#### Exercise data
/-! updWy. -/
@[simp] theorem updWy_pending (w : WytheIx) (f : Wythe → Wythe) : (s.updWy w f).pending = s.pending := by simp [updWy]
@[simp] theorem updWy_free (w : WytheIx) (f : Wythe → Wythe) : (s.updWy w f).free = s.free := by simp [updWy]
@[simp] theorem updWy_now (w : WytheIx) (f : Wythe → Wythe) : (s.updWy w f).now = s.now := by simp [updWy]
@[simp] theorem updWy_out (w : WytheIx) (f : Wythe → Wythe) : (s.updWy w f).out = s.out := by simp [updWy]
@[simp] theorem updWy_readData (w : WytheIx) (f : Wythe → Wythe) : (s.updWy w f).readData = s.readData := by simp [updWy]
@[simp] theorem updWy_regs (w : WytheIx) (f : Wythe → Wythe) : (s.updWy w f).regs = s.regs := by simp [updWy]
@[simp] theorem updWy_staged (w : WytheIx) (f : Wythe → Wythe) : (s.updWy w f).staged = s.staged := by simp [updWy]
@[simp] theorem updWy_active (w : WytheIx) (f : Wythe → Wythe) : (s.updWy w f).active = s.active := by simp [updWy]
@[simp] theorem updWy_previous (w : WytheIx) (f : Wythe → Wythe) : (s.updWy w f).previous = s.previous := by simp [updWy]
@[simp] theorem updWy_counters (w : WytheIx) (f : Wythe → Wythe) : (s.updWy w f).counters = s.counters := by simp [updWy]
@[simp] theorem updWy_latches (w : WytheIx) (f : Wythe → Wythe) : (s.updWy w f).latches = s.latches := by simp [updWy]
@[simp] theorem updWy_keep (w : WytheIx) (f : Wythe → Wythe) : (s.updWy w f).keep = s.keep := by simp [updWy]
@[simp] theorem updWy_forme (w : WytheIx) (f : Wythe → Wythe) : (s.updWy w f).forme = s.forme := by simp [updWy]
@[simp] theorem updWy_modes (w : WytheIx) (f : Wythe → Wythe) : (s.updWy w f).modes = s.modes := by simp [updWy]
@[simp] theorem updWy_proof (w : WytheIx) (f : Wythe → Wythe) : (s.updWy w f).proof = s.proof := by simp [updWy]
@[simp] theorem updWy_plinth (w : WytheIx) (f : Wythe → Wythe) : (s.updWy w f).plinth = s.plinth := by simp [updWy]
@[simp] theorem updWy_dbgUnit (w : WytheIx) (f : Wythe → Wythe) : (s.updWy w f).dbgUnit = s.dbgUnit := by simp [updWy]

/-! updCore. -/
@[simp] theorem updCore_pending (w : WytheIx) (i : Nat) (f : Core → Core) : (s.updCore w i f).pending = s.pending := by simp [updCore]
@[simp] theorem updCore_free (w : WytheIx) (i : Nat) (f : Core → Core) : (s.updCore w i f).free = s.free := by simp [updCore]
@[simp] theorem updCore_now (w : WytheIx) (i : Nat) (f : Core → Core) : (s.updCore w i f).now = s.now := by simp [updCore]
@[simp] theorem updCore_out (w : WytheIx) (i : Nat) (f : Core → Core) : (s.updCore w i f).out = s.out := by simp [updCore]
@[simp] theorem updCore_readData (w : WytheIx) (i : Nat) (f : Core → Core) : (s.updCore w i f).readData = s.readData := by simp [updCore]
@[simp] theorem updCore_regs (w : WytheIx) (i : Nat) (f : Core → Core) : (s.updCore w i f).regs = s.regs := by simp [updCore]
@[simp] theorem updCore_staged (w : WytheIx) (i : Nat) (f : Core → Core) : (s.updCore w i f).staged = s.staged := by simp [updCore]
@[simp] theorem updCore_active (w : WytheIx) (i : Nat) (f : Core → Core) : (s.updCore w i f).active = s.active := by simp [updCore]
@[simp] theorem updCore_previous (w : WytheIx) (i : Nat) (f : Core → Core) : (s.updCore w i f).previous = s.previous := by simp [updCore]
@[simp] theorem updCore_counters (w : WytheIx) (i : Nat) (f : Core → Core) : (s.updCore w i f).counters = s.counters := by simp [updCore]
@[simp] theorem updCore_latches (w : WytheIx) (i : Nat) (f : Core → Core) : (s.updCore w i f).latches = s.latches := by simp [updCore]
@[simp] theorem updCore_keep (w : WytheIx) (i : Nat) (f : Core → Core) : (s.updCore w i f).keep = s.keep := by simp [updCore]
@[simp] theorem updCore_forme (w : WytheIx) (i : Nat) (f : Core → Core) : (s.updCore w i f).forme = s.forme := by simp [updCore]
@[simp] theorem updCore_modes (w : WytheIx) (i : Nat) (f : Core → Core) : (s.updCore w i f).modes = s.modes := by simp [updCore]
@[simp] theorem updCore_proof (w : WytheIx) (i : Nat) (f : Core → Core) : (s.updCore w i f).proof = s.proof := by simp [updCore]
@[simp] theorem updCore_plinth (w : WytheIx) (i : Nat) (f : Core → Core) : (s.updCore w i f).plinth = s.plinth := by simp [updCore]
@[simp] theorem updCore_dbgUnit (w : WytheIx) (i : Nat) (f : Core → Core) : (s.updCore w i f).dbgUnit = s.dbgUnit := by simp [updCore]

/-! updTcb. -/
@[simp] theorem updTcb_pending (w : WytheIx) (i : Nat) (f : Tcb → Tcb) : (s.updTcb w i f).pending = s.pending := by simp [updTcb]
@[simp] theorem updTcb_free (w : WytheIx) (i : Nat) (f : Tcb → Tcb) : (s.updTcb w i f).free = s.free := by simp [updTcb]
@[simp] theorem updTcb_now (w : WytheIx) (i : Nat) (f : Tcb → Tcb) : (s.updTcb w i f).now = s.now := by simp [updTcb]
@[simp] theorem updTcb_out (w : WytheIx) (i : Nat) (f : Tcb → Tcb) : (s.updTcb w i f).out = s.out := by simp [updTcb]
@[simp] theorem updTcb_readData (w : WytheIx) (i : Nat) (f : Tcb → Tcb) : (s.updTcb w i f).readData = s.readData := by simp [updTcb]
@[simp] theorem updTcb_regs (w : WytheIx) (i : Nat) (f : Tcb → Tcb) : (s.updTcb w i f).regs = s.regs := by simp [updTcb]
@[simp] theorem updTcb_staged (w : WytheIx) (i : Nat) (f : Tcb → Tcb) : (s.updTcb w i f).staged = s.staged := by simp [updTcb]
@[simp] theorem updTcb_active (w : WytheIx) (i : Nat) (f : Tcb → Tcb) : (s.updTcb w i f).active = s.active := by simp [updTcb]
@[simp] theorem updTcb_previous (w : WytheIx) (i : Nat) (f : Tcb → Tcb) : (s.updTcb w i f).previous = s.previous := by simp [updTcb]
@[simp] theorem updTcb_counters (w : WytheIx) (i : Nat) (f : Tcb → Tcb) : (s.updTcb w i f).counters = s.counters := by simp [updTcb]
@[simp] theorem updTcb_latches (w : WytheIx) (i : Nat) (f : Tcb → Tcb) : (s.updTcb w i f).latches = s.latches := by simp [updTcb]
@[simp] theorem updTcb_keep (w : WytheIx) (i : Nat) (f : Tcb → Tcb) : (s.updTcb w i f).keep = s.keep := by simp [updTcb]
@[simp] theorem updTcb_forme (w : WytheIx) (i : Nat) (f : Tcb → Tcb) : (s.updTcb w i f).forme = s.forme := by simp [updTcb]
@[simp] theorem updTcb_modes (w : WytheIx) (i : Nat) (f : Tcb → Tcb) : (s.updTcb w i f).modes = s.modes := by simp [updTcb]
@[simp] theorem updTcb_proof (w : WytheIx) (i : Nat) (f : Tcb → Tcb) : (s.updTcb w i f).proof = s.proof := by simp [updTcb]
@[simp] theorem updTcb_plinth (w : WytheIx) (i : Nat) (f : Tcb → Tcb) : (s.updTcb w i f).plinth = s.plinth := by simp [updTcb]
@[simp] theorem updTcb_dbgUnit (w : WytheIx) (i : Nat) (f : Tcb → Tcb) : (s.updTcb w i f).dbgUnit = s.dbgUnit := by simp [updTcb]

/-! updCourse. -/
@[simp] theorem updCourse_pending (w : WytheIx) (c : Nat) (f : Course → Course) : (s.updCourse w c f).pending = s.pending := by simp [updCourse]
@[simp] theorem updCourse_free (w : WytheIx) (c : Nat) (f : Course → Course) : (s.updCourse w c f).free = s.free := by simp [updCourse]
@[simp] theorem updCourse_now (w : WytheIx) (c : Nat) (f : Course → Course) : (s.updCourse w c f).now = s.now := by simp [updCourse]
@[simp] theorem updCourse_out (w : WytheIx) (c : Nat) (f : Course → Course) : (s.updCourse w c f).out = s.out := by simp [updCourse]
@[simp] theorem updCourse_readData (w : WytheIx) (c : Nat) (f : Course → Course) : (s.updCourse w c f).readData = s.readData := by simp [updCourse]
@[simp] theorem updCourse_regs (w : WytheIx) (c : Nat) (f : Course → Course) : (s.updCourse w c f).regs = s.regs := by simp [updCourse]
@[simp] theorem updCourse_staged (w : WytheIx) (c : Nat) (f : Course → Course) : (s.updCourse w c f).staged = s.staged := by simp [updCourse]
@[simp] theorem updCourse_active (w : WytheIx) (c : Nat) (f : Course → Course) : (s.updCourse w c f).active = s.active := by simp [updCourse]
@[simp] theorem updCourse_previous (w : WytheIx) (c : Nat) (f : Course → Course) : (s.updCourse w c f).previous = s.previous := by simp [updCourse]
@[simp] theorem updCourse_counters (w : WytheIx) (c : Nat) (f : Course → Course) : (s.updCourse w c f).counters = s.counters := by simp [updCourse]
@[simp] theorem updCourse_latches (w : WytheIx) (c : Nat) (f : Course → Course) : (s.updCourse w c f).latches = s.latches := by simp [updCourse]
@[simp] theorem updCourse_keep (w : WytheIx) (c : Nat) (f : Course → Course) : (s.updCourse w c f).keep = s.keep := by simp [updCourse]
@[simp] theorem updCourse_forme (w : WytheIx) (c : Nat) (f : Course → Course) : (s.updCourse w c f).forme = s.forme := by simp [updCourse]
@[simp] theorem updCourse_modes (w : WytheIx) (c : Nat) (f : Course → Course) : (s.updCourse w c f).modes = s.modes := by simp [updCourse]
@[simp] theorem updCourse_proof (w : WytheIx) (c : Nat) (f : Course → Course) : (s.updCourse w c f).proof = s.proof := by simp [updCourse]
@[simp] theorem updCourse_plinth (w : WytheIx) (c : Nat) (f : Course → Course) : (s.updCourse w c f).plinth = s.plinth := by simp [updCourse]
@[simp] theorem updCourse_dbgUnit (w : WytheIx) (c : Nat) (f : Course → Course) : (s.updCourse w c f).dbgUnit = s.dbgUnit := by simp [updCourse]

/-! updPort. -/
@[simp] theorem updPort_pending (w : WytheIx) (c : Nat) (f : PortSt → PortSt) : (s.updPort w c f).pending = s.pending := by simp [updPort]
@[simp] theorem updPort_free (w : WytheIx) (c : Nat) (f : PortSt → PortSt) : (s.updPort w c f).free = s.free := by simp [updPort]
@[simp] theorem updPort_now (w : WytheIx) (c : Nat) (f : PortSt → PortSt) : (s.updPort w c f).now = s.now := by simp [updPort]
@[simp] theorem updPort_out (w : WytheIx) (c : Nat) (f : PortSt → PortSt) : (s.updPort w c f).out = s.out := by simp [updPort]
@[simp] theorem updPort_readData (w : WytheIx) (c : Nat) (f : PortSt → PortSt) : (s.updPort w c f).readData = s.readData := by simp [updPort]
@[simp] theorem updPort_regs (w : WytheIx) (c : Nat) (f : PortSt → PortSt) : (s.updPort w c f).regs = s.regs := by simp [updPort]
@[simp] theorem updPort_staged (w : WytheIx) (c : Nat) (f : PortSt → PortSt) : (s.updPort w c f).staged = s.staged := by simp [updPort]
@[simp] theorem updPort_active (w : WytheIx) (c : Nat) (f : PortSt → PortSt) : (s.updPort w c f).active = s.active := by simp [updPort]
@[simp] theorem updPort_previous (w : WytheIx) (c : Nat) (f : PortSt → PortSt) : (s.updPort w c f).previous = s.previous := by simp [updPort]
@[simp] theorem updPort_counters (w : WytheIx) (c : Nat) (f : PortSt → PortSt) : (s.updPort w c f).counters = s.counters := by simp [updPort]
@[simp] theorem updPort_latches (w : WytheIx) (c : Nat) (f : PortSt → PortSt) : (s.updPort w c f).latches = s.latches := by simp [updPort]
@[simp] theorem updPort_keep (w : WytheIx) (c : Nat) (f : PortSt → PortSt) : (s.updPort w c f).keep = s.keep := by simp [updPort]
@[simp] theorem updPort_forme (w : WytheIx) (c : Nat) (f : PortSt → PortSt) : (s.updPort w c f).forme = s.forme := by simp [updPort]
@[simp] theorem updPort_modes (w : WytheIx) (c : Nat) (f : PortSt → PortSt) : (s.updPort w c f).modes = s.modes := by simp [updPort]
@[simp] theorem updPort_proof (w : WytheIx) (c : Nat) (f : PortSt → PortSt) : (s.updPort w c f).proof = s.proof := by simp [updPort]
@[simp] theorem updPort_plinth (w : WytheIx) (c : Nat) (f : PortSt → PortSt) : (s.updPort w c f).plinth = s.plinth := by simp [updPort]
@[simp] theorem updPort_dbgUnit (w : WytheIx) (c : Nat) (f : PortSt → PortSt) : (s.updPort w c f).dbgUnit = s.dbgUnit := by simp [updPort]
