/-- TRANSMISSION_END puts the frame and its FCS on the line, counts it by the witness and takes its copy out of the store (R20, R406). -/
theorem transmissionEnd_spec {p : EthIx} {x : Sending} (hx : sfind (s.wy w).press.sending p.val = some x) (hearly : x.copy.early = none)
    (hcut : x.cutBad = false) (hcls : x.copy.cls < 8) (hs : s.Canon) :
    let body := padTo 60 (s.segBytes w x.copy)
    Completes (.transmissionEnd w p .good) s (fun t => Output.tx w p.val (body ++ fcsBytes body) true ∈ t.out ∧
      sfind (t.wy w).press.sending p.val = none ∧ (t.wy w).press.store = (s.wy w).press.store.erase x.copy ∧
      Counted s t (witTx w p.val) ∧
      Only s t (·.updWy w (fun y => { y with coll := {}, galley := {}, press := {}, ports := [] }))) := by
  intro body
  refine ⟨_, congrArg Host.Outcome.next (endFrame_good hx hearly hcut), ?_⟩
  have hcanon : ((s.leaveLine w p.val x.copy).macSent w p.val x.copy.len).Canon :=
    (((Keeps.refl s).updPress.emit.count.count).updPort).2 hs
  have hleave : Spares (witTx w p.val) s (s.leaveLine w p.val x.copy) := .of_words (by simp [leaveLine]) (by simp [leaveLine])
  have hbefore := hleave.trans (spares_macSent (s.leaveLine w p.val x.copy) w p x.copy.len)
  have hgone : ((s.leaveLine w p.val x.copy).wy w).press =
      { (s.wy w).press with sending := kdel (s.wy w).press.sending p.val, store := (s.wy w).press.store.erase x.copy } := by
    simp [leaveLine]
  have hout : Output.tx w p.val (body ++ fcsBytes body) true ∈ (s.leaveLine w p.val x.copy).out := by simp [leaveLine, emit, body]
  have hleft := only_leaveLine s w p.val x.copy
  generalize s.leaveLine w p.val x.copy = s1 at hcanon hbefore hgone hout hleft
  have hmac := only_macSent s1 w p.val x.copy.len
  have hout2 : (s1.macSent w p.val x.copy.len).out = s1.out := by simp [macSent]
  generalize s1.macSent w p.val x.copy.len = s2 at hcanon hbefore hmac hout2
  have hsent := only_pressSent (s2.count (witTx w p.val) 1) w p.val x.copy body x.stamp
  have hspared := spares_pressSent (s2.count (witTx w p.val) 1) w p body x.stamp hcls
  have hout3 := pressSent_out_mem (s2.count (witTx w p.val) 1) w p.val x.copy body x.stamp (by rw [count_out, hout2]; exact hout)
  have hpress : (((s2.count (witTx w p.val) 1).pressSent w p.val x.copy body x.stamp).wy w).press = (s1.wy w).press := by
    have h1 : (((s2.count (witTx w p.val) 1).pressSent w p.val x.copy body x.stamp).wy w).press =
        ((s2.count (witTx w p.val) 1).wy w).press := congrArg (·.press) hsent.wy_same
    have h2 : (s2.wy w).press = (s1.wy w).press := congrArg (·.press) hmac.wy_same
    rw [h1, count_wy, h2]
  generalize (s2.count (witTx w p.val) 1).pressSent w p.val x.copy body x.stamp = s3 at hsent hspared hout3 hpress ⊢
  have hdone := only_copyDone s3 w p.val x.copy
  have hsending : ((s3.copyDone w p.val x.copy).wy w).press.sending = (s3.wy w).press.sending := congrArg (·.press.sending) hdone.wy_same
  have hstore : ((s3.copyDone w p.val x.copy).wy w).press.store = (s3.wy w).press.store := congrArg (·.press.store) hdone.wy_same
  refine ⟨by rwa [copyDone_out], ?_, ?_, ?_, ?_⟩
  · rw [hsending, hpress, hgone]
    exact sfind_kdel_same _ _
  · rw [hstore, hpress, hgone]
  · exact Counted.of_spares hbefore hcanon (hspared.trans (spares_copyDone s3 w p p.val x.copy)).1
  · exact ((((hleft.forget fun _ => rfl).trans (hmac.forget fun _ => rfl)).trans (only_count s2 _ _ _ _)).trans
      (hsent.forget fun _ => rfl)).trans (hdone.forget fun _ => rfl)

end State

/-- Settles O21: a start goes through the class that is selected, which in PLUMB is the highest eligible one. -/
theorem transmission : Obligations.Transmission := by
  unfold Obligations.Transmission
  refine fun s w p => ⟨fun c h r hout hpress hsend htamper hplumb hq hup hport hsel => ?_, fun x hx hearly hcut hcls hs =>
    State.transmissionEnd_spec hx hearly hcut hcls hs⟩
  refine State.frameStart_spec hout hpress hsend htamper hplumb hq hup hport (hsel.elim id ?_)
  rintro ⟨hmode, hc, he, hn⟩
  exact State.selectClass_plumb hmode hc he hn

end Sys2Proof.Machine

end

/-!
# The wythes apart

`Alike view s t` says that each wythe shows in `t` what it shows in `s`. The buffers and the counts of frames in flight,
which copies across the tie give back on either wythe, are left out by `sansBuffers`.
-/

section

namespace Sys2Proof.Machine.State

variable {s t u : State} {w : WytheIx} {α : Type} {view : Wythe → α}

/-- Each wythe shows the same in both states. -/
def Alike (view : Wythe → α) (s t : State) : Prop := ∀ v, view (t.wy v) = view (s.wy v)
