-- ==== Sys2Proof/WellFormed.lean ====
section
/-! DEFINITION. Which instructions the encodings admit: the operand ranges of 30_encoding R77 and R78 and the byte classes of
R79. -/

namespace Sys2Proof

open Sys2Proof.Machine

/-- The operand checks of each row; a row without an operand, or with one that takes every value, has none. -/
def Instr.wf : Instr → Bool
  | .report len _ => validLen len
  | .scanExt2Other b => isExt2Other b
  | .scanExtMod b => (extModBit b).isSome
  | .scanExtPlain b => isExtPlain b
  | .scanKeyMod b => (keyModBit b).isSome
  | .scanKeyPlain b => isKeyPlain b
  | _ => true

end Sys2Proof
end

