-- ==== Sys2Proof/Machine/Step.lean ====
section
/-! DEFINITION. The step of the machine. -/

namespace Sys2Proof.Machine

/-- One step: one turn of the interleaving. -/
def step (s : State) : Host.Outcome State Fault Refusal := takeTurn s

/-- s with the instruction of a bare table word where step fetches its next instruction. -/
def State.withFetchWord (s : State) (nbits w : Nat) : State := placeWord s nbits w

end Sys2Proof.Machine
end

#### Brief
Look through the material and copy each line that has "namespace".

#### Answer area
namespace Sys2Proof.Machine.State
namespace Sys2Proof
namespace Sys2Proof.Machine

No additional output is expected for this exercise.